- Materials provided
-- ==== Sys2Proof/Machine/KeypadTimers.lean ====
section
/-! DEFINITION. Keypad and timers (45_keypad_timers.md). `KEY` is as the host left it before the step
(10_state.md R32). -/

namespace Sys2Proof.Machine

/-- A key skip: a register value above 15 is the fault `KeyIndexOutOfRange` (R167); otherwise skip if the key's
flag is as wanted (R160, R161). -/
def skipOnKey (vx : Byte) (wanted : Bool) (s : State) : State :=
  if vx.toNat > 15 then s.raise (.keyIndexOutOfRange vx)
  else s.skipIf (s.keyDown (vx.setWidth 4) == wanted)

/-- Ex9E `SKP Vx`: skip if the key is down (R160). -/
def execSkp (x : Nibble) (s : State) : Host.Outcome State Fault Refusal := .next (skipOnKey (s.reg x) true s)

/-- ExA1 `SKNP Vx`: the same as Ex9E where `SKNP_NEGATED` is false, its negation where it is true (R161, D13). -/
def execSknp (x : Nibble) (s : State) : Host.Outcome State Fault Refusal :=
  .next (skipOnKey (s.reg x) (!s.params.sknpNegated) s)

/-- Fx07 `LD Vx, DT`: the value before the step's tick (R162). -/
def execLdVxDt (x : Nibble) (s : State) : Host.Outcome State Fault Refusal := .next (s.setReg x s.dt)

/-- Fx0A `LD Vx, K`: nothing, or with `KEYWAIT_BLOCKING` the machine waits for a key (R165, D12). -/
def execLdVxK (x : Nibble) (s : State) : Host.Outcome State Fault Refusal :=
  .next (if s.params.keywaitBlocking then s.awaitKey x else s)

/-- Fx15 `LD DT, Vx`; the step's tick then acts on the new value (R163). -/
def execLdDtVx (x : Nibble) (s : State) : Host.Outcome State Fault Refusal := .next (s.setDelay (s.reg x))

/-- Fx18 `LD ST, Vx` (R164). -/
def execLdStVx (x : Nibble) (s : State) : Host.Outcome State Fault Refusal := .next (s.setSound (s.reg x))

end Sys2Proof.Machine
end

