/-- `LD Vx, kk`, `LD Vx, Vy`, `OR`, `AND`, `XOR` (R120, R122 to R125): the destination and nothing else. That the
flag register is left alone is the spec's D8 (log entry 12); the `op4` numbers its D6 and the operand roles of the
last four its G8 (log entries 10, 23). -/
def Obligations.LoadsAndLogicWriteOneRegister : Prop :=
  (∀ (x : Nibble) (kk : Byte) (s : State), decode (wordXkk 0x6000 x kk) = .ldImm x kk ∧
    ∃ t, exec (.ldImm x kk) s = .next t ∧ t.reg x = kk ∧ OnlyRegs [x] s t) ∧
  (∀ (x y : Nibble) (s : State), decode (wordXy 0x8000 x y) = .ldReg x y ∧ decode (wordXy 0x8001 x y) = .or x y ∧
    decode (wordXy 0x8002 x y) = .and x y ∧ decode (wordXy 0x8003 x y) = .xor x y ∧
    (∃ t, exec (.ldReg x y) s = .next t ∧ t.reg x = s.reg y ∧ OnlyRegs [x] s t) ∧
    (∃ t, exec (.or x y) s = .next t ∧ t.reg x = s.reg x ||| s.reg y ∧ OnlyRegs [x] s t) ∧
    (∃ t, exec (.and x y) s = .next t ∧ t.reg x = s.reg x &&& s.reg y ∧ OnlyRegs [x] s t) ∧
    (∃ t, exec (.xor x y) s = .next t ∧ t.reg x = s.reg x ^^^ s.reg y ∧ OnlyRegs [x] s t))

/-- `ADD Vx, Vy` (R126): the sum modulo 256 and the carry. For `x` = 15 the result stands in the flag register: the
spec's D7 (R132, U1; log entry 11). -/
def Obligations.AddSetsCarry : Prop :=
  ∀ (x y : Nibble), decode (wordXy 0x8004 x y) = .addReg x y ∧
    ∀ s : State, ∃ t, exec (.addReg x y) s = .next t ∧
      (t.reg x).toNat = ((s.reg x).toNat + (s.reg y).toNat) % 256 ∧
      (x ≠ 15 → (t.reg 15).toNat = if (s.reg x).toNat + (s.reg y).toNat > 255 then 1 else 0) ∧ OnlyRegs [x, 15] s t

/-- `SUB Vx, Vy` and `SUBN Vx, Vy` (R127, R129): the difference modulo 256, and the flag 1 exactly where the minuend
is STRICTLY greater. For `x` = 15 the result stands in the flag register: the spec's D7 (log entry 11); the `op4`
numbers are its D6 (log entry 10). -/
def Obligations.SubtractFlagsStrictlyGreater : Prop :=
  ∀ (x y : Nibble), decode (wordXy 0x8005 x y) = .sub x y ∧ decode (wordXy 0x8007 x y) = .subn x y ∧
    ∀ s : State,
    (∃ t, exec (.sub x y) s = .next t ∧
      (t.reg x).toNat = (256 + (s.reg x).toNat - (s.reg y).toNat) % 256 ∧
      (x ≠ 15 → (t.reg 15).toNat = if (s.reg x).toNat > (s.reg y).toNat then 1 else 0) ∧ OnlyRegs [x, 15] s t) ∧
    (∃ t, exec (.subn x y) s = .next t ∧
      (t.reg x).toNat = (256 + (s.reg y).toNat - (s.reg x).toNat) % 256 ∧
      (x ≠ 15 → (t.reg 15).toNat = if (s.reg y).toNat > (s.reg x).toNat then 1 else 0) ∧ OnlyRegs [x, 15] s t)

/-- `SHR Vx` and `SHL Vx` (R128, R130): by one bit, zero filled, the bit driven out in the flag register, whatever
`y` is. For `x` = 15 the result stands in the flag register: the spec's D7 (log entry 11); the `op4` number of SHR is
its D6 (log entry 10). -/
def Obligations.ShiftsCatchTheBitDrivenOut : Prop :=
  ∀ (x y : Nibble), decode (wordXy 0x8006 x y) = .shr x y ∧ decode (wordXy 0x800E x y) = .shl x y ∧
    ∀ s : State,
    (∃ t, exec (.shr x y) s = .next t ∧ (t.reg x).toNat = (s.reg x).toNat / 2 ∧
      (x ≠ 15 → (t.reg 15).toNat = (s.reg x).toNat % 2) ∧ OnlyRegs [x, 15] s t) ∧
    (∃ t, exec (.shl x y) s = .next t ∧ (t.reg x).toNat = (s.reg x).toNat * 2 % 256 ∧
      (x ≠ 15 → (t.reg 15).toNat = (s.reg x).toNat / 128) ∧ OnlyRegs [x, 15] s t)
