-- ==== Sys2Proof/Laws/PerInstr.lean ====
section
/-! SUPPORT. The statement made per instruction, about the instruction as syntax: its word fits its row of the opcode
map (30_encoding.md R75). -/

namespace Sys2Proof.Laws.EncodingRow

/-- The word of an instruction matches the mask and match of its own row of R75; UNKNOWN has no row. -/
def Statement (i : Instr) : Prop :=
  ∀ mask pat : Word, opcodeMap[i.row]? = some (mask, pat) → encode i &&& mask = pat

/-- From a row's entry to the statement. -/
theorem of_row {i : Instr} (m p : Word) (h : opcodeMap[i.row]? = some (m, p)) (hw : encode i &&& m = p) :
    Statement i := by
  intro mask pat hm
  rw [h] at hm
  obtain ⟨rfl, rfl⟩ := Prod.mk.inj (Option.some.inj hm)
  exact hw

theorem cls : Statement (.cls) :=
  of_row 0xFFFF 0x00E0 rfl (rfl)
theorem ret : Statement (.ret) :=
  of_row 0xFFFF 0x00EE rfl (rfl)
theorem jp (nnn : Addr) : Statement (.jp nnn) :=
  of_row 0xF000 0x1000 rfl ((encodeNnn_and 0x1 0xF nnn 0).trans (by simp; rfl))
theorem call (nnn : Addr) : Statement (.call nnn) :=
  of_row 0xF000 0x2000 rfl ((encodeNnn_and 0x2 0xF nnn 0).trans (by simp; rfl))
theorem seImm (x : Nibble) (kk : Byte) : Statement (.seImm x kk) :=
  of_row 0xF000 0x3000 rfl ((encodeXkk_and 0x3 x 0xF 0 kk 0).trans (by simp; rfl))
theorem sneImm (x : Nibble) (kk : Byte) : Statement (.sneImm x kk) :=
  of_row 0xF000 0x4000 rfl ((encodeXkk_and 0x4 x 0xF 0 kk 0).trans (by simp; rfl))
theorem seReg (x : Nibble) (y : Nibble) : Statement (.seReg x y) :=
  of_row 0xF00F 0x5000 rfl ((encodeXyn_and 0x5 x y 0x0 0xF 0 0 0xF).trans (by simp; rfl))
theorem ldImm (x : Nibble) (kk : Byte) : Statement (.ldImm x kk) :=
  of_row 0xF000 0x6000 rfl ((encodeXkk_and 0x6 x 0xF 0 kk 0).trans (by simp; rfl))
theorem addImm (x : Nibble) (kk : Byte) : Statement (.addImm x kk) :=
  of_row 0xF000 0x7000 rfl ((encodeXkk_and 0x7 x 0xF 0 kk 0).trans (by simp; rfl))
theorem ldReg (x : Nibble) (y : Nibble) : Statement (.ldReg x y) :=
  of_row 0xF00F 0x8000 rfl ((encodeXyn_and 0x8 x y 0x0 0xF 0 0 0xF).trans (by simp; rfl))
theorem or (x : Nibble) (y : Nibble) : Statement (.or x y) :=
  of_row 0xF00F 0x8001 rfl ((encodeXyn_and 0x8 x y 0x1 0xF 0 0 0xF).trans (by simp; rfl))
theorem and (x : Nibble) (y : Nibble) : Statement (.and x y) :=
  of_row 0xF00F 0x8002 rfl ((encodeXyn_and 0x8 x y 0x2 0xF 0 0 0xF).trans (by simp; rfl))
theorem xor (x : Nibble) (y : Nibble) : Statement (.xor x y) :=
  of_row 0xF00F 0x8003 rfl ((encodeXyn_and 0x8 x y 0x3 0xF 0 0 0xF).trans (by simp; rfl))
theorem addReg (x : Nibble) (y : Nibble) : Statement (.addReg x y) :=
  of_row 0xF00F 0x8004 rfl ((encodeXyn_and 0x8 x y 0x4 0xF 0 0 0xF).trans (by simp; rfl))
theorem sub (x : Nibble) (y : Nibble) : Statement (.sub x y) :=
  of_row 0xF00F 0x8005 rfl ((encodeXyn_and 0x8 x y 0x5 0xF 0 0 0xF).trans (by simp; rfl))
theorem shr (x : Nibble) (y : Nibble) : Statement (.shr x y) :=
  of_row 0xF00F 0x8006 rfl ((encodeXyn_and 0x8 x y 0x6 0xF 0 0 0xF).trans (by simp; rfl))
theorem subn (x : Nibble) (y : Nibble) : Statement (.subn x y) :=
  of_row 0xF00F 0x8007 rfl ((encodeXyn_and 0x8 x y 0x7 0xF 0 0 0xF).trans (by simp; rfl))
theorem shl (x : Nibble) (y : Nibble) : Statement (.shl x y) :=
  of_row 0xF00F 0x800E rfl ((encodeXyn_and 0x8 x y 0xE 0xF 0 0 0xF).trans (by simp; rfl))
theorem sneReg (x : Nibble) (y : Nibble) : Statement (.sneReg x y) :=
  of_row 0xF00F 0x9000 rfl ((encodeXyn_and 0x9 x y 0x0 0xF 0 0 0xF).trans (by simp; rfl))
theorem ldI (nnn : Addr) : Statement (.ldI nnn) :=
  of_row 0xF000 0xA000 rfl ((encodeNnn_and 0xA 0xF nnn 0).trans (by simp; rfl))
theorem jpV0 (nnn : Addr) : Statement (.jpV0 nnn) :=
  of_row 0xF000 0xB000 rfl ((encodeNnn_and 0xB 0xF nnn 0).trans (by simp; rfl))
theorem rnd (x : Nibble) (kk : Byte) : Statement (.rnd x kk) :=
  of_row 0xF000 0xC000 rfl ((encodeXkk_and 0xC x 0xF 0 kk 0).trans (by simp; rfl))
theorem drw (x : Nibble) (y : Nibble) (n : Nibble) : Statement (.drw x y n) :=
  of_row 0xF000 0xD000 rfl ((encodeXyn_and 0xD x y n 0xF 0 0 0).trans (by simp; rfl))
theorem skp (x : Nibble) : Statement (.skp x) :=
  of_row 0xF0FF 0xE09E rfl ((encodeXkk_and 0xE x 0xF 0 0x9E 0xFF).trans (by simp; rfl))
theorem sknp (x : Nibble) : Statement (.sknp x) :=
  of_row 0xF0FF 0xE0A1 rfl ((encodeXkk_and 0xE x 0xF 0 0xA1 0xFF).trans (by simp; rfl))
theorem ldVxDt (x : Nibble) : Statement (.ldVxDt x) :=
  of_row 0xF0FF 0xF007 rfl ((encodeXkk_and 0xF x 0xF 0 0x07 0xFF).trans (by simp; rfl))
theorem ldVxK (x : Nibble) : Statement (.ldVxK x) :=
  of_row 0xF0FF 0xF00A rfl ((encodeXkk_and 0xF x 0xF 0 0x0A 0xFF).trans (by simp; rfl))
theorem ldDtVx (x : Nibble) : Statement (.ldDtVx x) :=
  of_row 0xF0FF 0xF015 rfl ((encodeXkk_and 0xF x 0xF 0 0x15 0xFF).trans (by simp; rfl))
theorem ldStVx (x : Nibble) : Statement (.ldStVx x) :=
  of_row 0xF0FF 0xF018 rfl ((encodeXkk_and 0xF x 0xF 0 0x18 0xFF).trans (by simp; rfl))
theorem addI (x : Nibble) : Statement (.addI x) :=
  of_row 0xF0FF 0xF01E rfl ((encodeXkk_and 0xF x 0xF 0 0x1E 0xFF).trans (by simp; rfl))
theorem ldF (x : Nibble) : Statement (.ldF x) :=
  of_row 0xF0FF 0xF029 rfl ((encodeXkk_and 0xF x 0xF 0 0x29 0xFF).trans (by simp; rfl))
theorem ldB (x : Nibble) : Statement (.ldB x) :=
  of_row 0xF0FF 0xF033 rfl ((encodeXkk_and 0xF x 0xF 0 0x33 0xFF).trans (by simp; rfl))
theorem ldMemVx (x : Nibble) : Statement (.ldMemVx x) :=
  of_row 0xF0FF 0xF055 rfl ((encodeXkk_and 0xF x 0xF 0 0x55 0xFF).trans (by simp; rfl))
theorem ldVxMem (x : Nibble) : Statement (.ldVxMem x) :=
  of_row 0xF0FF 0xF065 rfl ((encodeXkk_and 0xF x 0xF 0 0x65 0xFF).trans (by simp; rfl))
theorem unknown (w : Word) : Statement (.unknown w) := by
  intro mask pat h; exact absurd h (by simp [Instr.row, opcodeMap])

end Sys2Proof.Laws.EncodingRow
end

- The task
Please reproduce, exactly as they appear above, the lines from the line containing "(t.reg x).toNat = (256 + (s.reg x).toNat" up to and including the line containing "(∃ t, exec (.subn x y) s = .next t ∧".

- Written reply
      (t.reg x).toNat = (256 + (s.reg x).toNat - (s.reg y).toNat) % 256 ∧
      (x ≠ 15 → (t.reg 15).toNat = if (s.reg x).toNat > (s.reg y).toNat then 1 else 0) ∧ OnlyRegs [x, 15] s t) ∧
    (∃ t, exec (.subn x y) s = .next t ∧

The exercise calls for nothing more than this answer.